This wiring method is the multioutlet assembly. Article 380 doesn't have a section 2, so it does not define the multioutlet assembly. For that definition, we must turn to Article 100. It's a raceway designed to hold conductors and receptacles. This is kind of obvious from its name. The assembly may be assembled in the field or at the factory. It may be surface-mounted, flush, or free-standing .
- The NEC doesn't provide a list of "Uses Permitted" for this wiring method [380.10]. It simply says it's permitted in dry locations.

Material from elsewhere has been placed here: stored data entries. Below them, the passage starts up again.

-- ==== Sys2Proof/Laws/Decode.lean ====
section
/-! SUPPORT. Sys2Proof/Laws/Decode.lean: the fields of a bus-operation word, what a row of the table accepts, and the
decoder as one chain of conditions on the fields. -/

namespace Sys2Proof

/-- R70: where each bit of a word comes from. -/
theorem getLsbD_busWord (dir : Dir) (addr : Offset) (wdata : Word64) (i : Nat) :
    (busWord dir addr wdata).getLsbD i =
      if i < 64 then wdata.getLsbD i else if i - 64 < 6 then addr.getLsbD (i - 64) else dir.bit.getLsbD (i - 70) := by
  have outer : (busWord dir addr wdata).getLsbD i =
      if i < 64 then wdata.getLsbD i else (dir.bit ++ addr).getLsbD (i - 64) :=
    BitVec.getLsbD_append
  rw [outer, BitVec.getLsbD_append, Nat.sub_sub]

/-- The `dir` field of a word made of fields. -/
@[simp] theorem dirOf_busWord (dir : Dir) (addr : Offset) (wdata : Word64) : dirOf (busWord dir addr wdata) = dir := by
  rw [dirOf, getLsbD_busWord]
  cases dir <;> rfl

/-- The `addr` field of a word made of fields. -/
@[simp] theorem addrOf_busWord (dir : Dir) (addr : Offset) (wdata : Word64) :
    addrOf (busWord dir addr wdata) = addr := by
  apply BitVec.eq_of_getLsbD_eq
  intro i inside
  have high : ¬ 64 + i < 64 := by omega
  rw [addrOf, BitVec.getLsbD_extractLsb', getLsbD_busWord, if_neg high, Nat.add_sub_cancel_left, if_pos inside]
  simp [inside]

/-- The `wdata` field of a word made of fields. -/
@[simp] theorem wdataOf_busWord (dir : Dir) (addr : Offset) (wdata : Word64) :
    wdataOf (busWord dir addr wdata) = wdata := by
  apply BitVec.eq_of_getLsbD_eq
  intro i inside
  rw [wdataOf, BitVec.getLsbD_extractLsb', Nat.zero_add, getLsbD_busWord, if_pos inside]
  simp [inside]

/-- R70: a word is its three fields. -/
theorem busWord_fields (w : BusWord) : busWord (dirOf w) (addrOf w) (wdataOf w) = w := by
  apply BitVec.eq_of_getLsbD_eq
  intro i inside
  rw [getLsbD_busWord]
  by_cases low : i < 64
  · simp [wdataOf, low]
  · by_cases mid : i - 64 < 6
    · have sum : 64 + (i - 64) = i := by omega
      simp [addrOf, low, mid, sum]
    · have top : i = 70 := by omega
      subst top
      rw [if_neg low, if_neg mid, dirOf]
      cases w.getLsbD 70 <;> rfl

/-- Two words are equal exactly when their fields are. -/
theorem busWord_inj {d d' : Dir} {a a' : Offset} {x x' : Word64} :
    busWord d a x = busWord d' a' x' ↔ d = d' ∧ a = a' ∧ x = x' := by
  constructor
  · intro same
    exact ⟨by simpa using congrArg dirOf same, by simpa using congrArg addrOf same,
      by simpa using congrArg wdataOf same⟩
  · rintro ⟨rfl, rfl, rfl⟩
    rfl

/-- A mask of all 71 bits keeps the word. -/
theorem and_wholeMask (w : BusWord) : w &&& wholeMask = w := by
  have all : wholeMask = BitVec.allOnes 71 := by decide
  rw [all, BitVec.and_allOnes]

/-- The head mask keeps `dir` and `addr` and clears `wdata`. -/
theorem busWord_and_headMask (d : Dir) (a : Offset) (x : Word64) : busWord d a x &&& headMask = busWord d a 0#64 := by
  have mask : headMask = busWord .write (BitVec.allOnes 6) 0#64 := by decide
  apply BitVec.eq_of_getLsbD_eq
  intro i inside
  rw [mask, BitVec.getLsbD_and, getLsbD_busWord, getLsbD_busWord, getLsbD_busWord]
  by_cases low : i < 64
  · simp [low]
  · by_cases mid : i - 64 < 6
    · simp only [low, mid, if_false, if_true, BitVec.getLsbD_allOnes, decide_true, Bool.and_true]
    · have top : i = 70 := by omega
      subst top
      simp [Dir.bit]

/-- A row that fixes all bits accepts one word. -/
theorem accepts_whole (d d' : Dir) (a a' : Offset) (x x' : Word64) (build : BusWord → Instr) :
    OpcodeRow.accepts ⟨wholeMask, busWord d' a' x', build⟩ (busWord d a x) =
      decide (d = d' ∧ a = a' ∧ x = x') := by
  rw [OpcodeRow.accepts, and_wholeMask]
  exact decide_eq_decide.mpr busWord_inj

/-- A row that fixes `dir` and `addr` accepts by them alone. -/
theorem accepts_head (d d' : Dir) (a a' : Offset) (x : Word64) (build : BusWord → Instr) :
    OpcodeRow.accepts ⟨headMask, busWord d' a' 0#64, build⟩ (busWord d a x) = decide (d = d' ∧ a = a') := by
  rw [OpcodeRow.accepts, busWord_and_headMask]
  exact decide_eq_decide.mpr (by simp [busWord_inj])

/-- The last row accepts every word (R71). -/
@[simp] theorem accepts_busErrorRow (w : BusWord) : busErrorRow.accepts w = true := by
  simp [OpcodeRow.accepts, busErrorRow]

/-- R71: some row always matches. -/
theorem some_row_accepts (w : BusWord) : ∃ r ∈ opcodeTable, r.accepts w = true :=
  ⟨busErrorRow, by simp [opcodeTable], accepts_busErrorRow w⟩

/-- The first row's turn, then the rest of the table's. -/
theorem firstMatch_cons (r : OpcodeRow) (rows : List OpcodeRow) (w : BusWord) :
    firstMatch (r :: rows) w = if r.accepts w = true then r.build w else firstMatch rows w := rfl

/-- The table's `match` values, as fields. -/
theorem row_values :
    0x400000000000000001#71 = busWord .write 0x00#6 1#64 ∧ 0x400000000000000002#71 = busWord .write 0x00#6 2#64 ∧
    0x400000000000000003#71 = busWord .write 0x00#6 3#64 ∧ 0x400000000000000000#71 = busWord .write 0x00#6 0#64 ∧
    0x000000000000000000#71 = busWord .read 0x00#6 0#64 ∧ 0x080000000000000000#71 = busWord .read 0x08#6 0#64 ∧
    0x480000000000000000#71 = busWord .write 0x08#6 0#64 ∧ 0x100000000000000000#71 = busWord .read 0x10#6 0#64 ∧
    0x500000000000000000#71 = busWord .write 0x10#6 0#64 ∧ 0x180000000000000000#71 = busWord .read 0x18#6 0#64 ∧
    0x580000000000000000#71 = busWord .write 0x18#6 0#64 ∧ 0x200000000000000000#71 = busWord .read 0x20#6 0#64 ∧
    0x600000000000000000#71 = busWord .write 0x20#6 0#64 ∧ 0x280000000000000000#71 = busWord .read 0x28#6 0#64 ∧
    0x680000000000000000#71 = busWord .write 0x28#6 0#64 ∧ 0x300000000000000000#71 = busWord .read 0x30#6 0#64 ∧
    0x700000000000000000#71 = busWord .write 0x30#6 0#64 ∧ 0x380000000000000000#71 = busWord .read 0x38#6 0#64 ∧
    0x780000000000000000#71 = busWord .write 0x38#6 0#64 := by
  decide

/-- R80 row by row: the decoder as a chain of conditions on the fields, the first that holds deciding. -/
theorem decode_busWord (d : Dir) (a : Offset) (x : Word64) :
    decode (busWord d a x) =
      if d = .write ∧ a = 0x00#6 ∧ x = 1#64 then .ksched
      else if d = .write ∧ a = 0x00#6 ∧ x = 2#64 then .encrypt
      else if d = .write ∧ a = 0x00#6 ∧ x = 3#64 then .decrypt
      else if d = .write ∧ a = 0x00#6 then .cmdIllegal x
      else if d = .read ∧ a = 0x00#6 then .rdCmd
      else if d = .read ∧ a = 0x08#6 then .rdStatus
      else if d = .write ∧ a = 0x08#6 then .wrStatus x
      else if d = .read ∧ a = 0x10#6 then .rdKey
      else if d = .write ∧ a = 0x10#6 then .wrKey x
      else if d = .read ∧ a = 0x18#6 then .rdDin
      else if d = .write ∧ a = 0x18#6 then .wrDin x
      else if d = .read ∧ a = 0x20#6 then .rdDout
      else if d = .write ∧ a = 0x20#6 then .wrDout x
      else if d = .read ∧ a = 0x28#6 then .rdRkidx
      else if d = .write ∧ a = 0x28#6 then .wrRkidx x
      else if d = .read ∧ a = 0x30#6 then .rdRkdata
      else if d = .write ∧ a = 0x30#6 then .wrRkdata x
      else if d = .read ∧ a = 0x38#6 then .rdRsvd38
      else if d = .write ∧ a = 0x38#6 then .wrRsvd38 x
      else .buserr d a x := by
  obtain ⟨v1, v2, v3, v4, v5, v6, v7, v8, v9, v10, v11, v12, v13, v14, v15, v16, v17, v18, v19⟩ := row_values
  simp only [decode, opcodeTable, commandRows, blockRows, roundKeyRows, List.cons_append, List.nil_append,
    firstMatch_cons, v1, v2, v3, v4, v5, v6, v7, v8, v9, v10, v11, v12, v13, v14, v15, v16, v17, v18, v19,
    accepts_whole, accepts_head, accepts_busErrorRow, decide_eq_true_eq, if_true, wdataOf_busWord]
  simp only [busErrorRow, dirOf_busWord, addrOf_busWord, wdataOf_busWord]

end Sys2Proof
end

- There are six. You can't use it where concealed (with exception noted), subject to physical damage (the standard prohibition), where the voltage between conductors is 300V or more (unless it's a metal assembly at least 1.02mm thick), in hoistways, or in any hazardous location unless specifically permitted elsewhere in the NEC [380.12].
- Typically, this question is answered in section 30 of an Article. But Article 380 doesn't have a section 30. Basically, you have to use appropriate hardware. For a qualified electrician, figuring out what's appropriate isn't particularly challenging.
- This is kind of a trick question, as you don't use couplings and connectors with these. But beware of the daisy chain problem. You don't power one multioutlet assembly from an outlet in another. You can, however, use them as pullboxes [380.23(B)].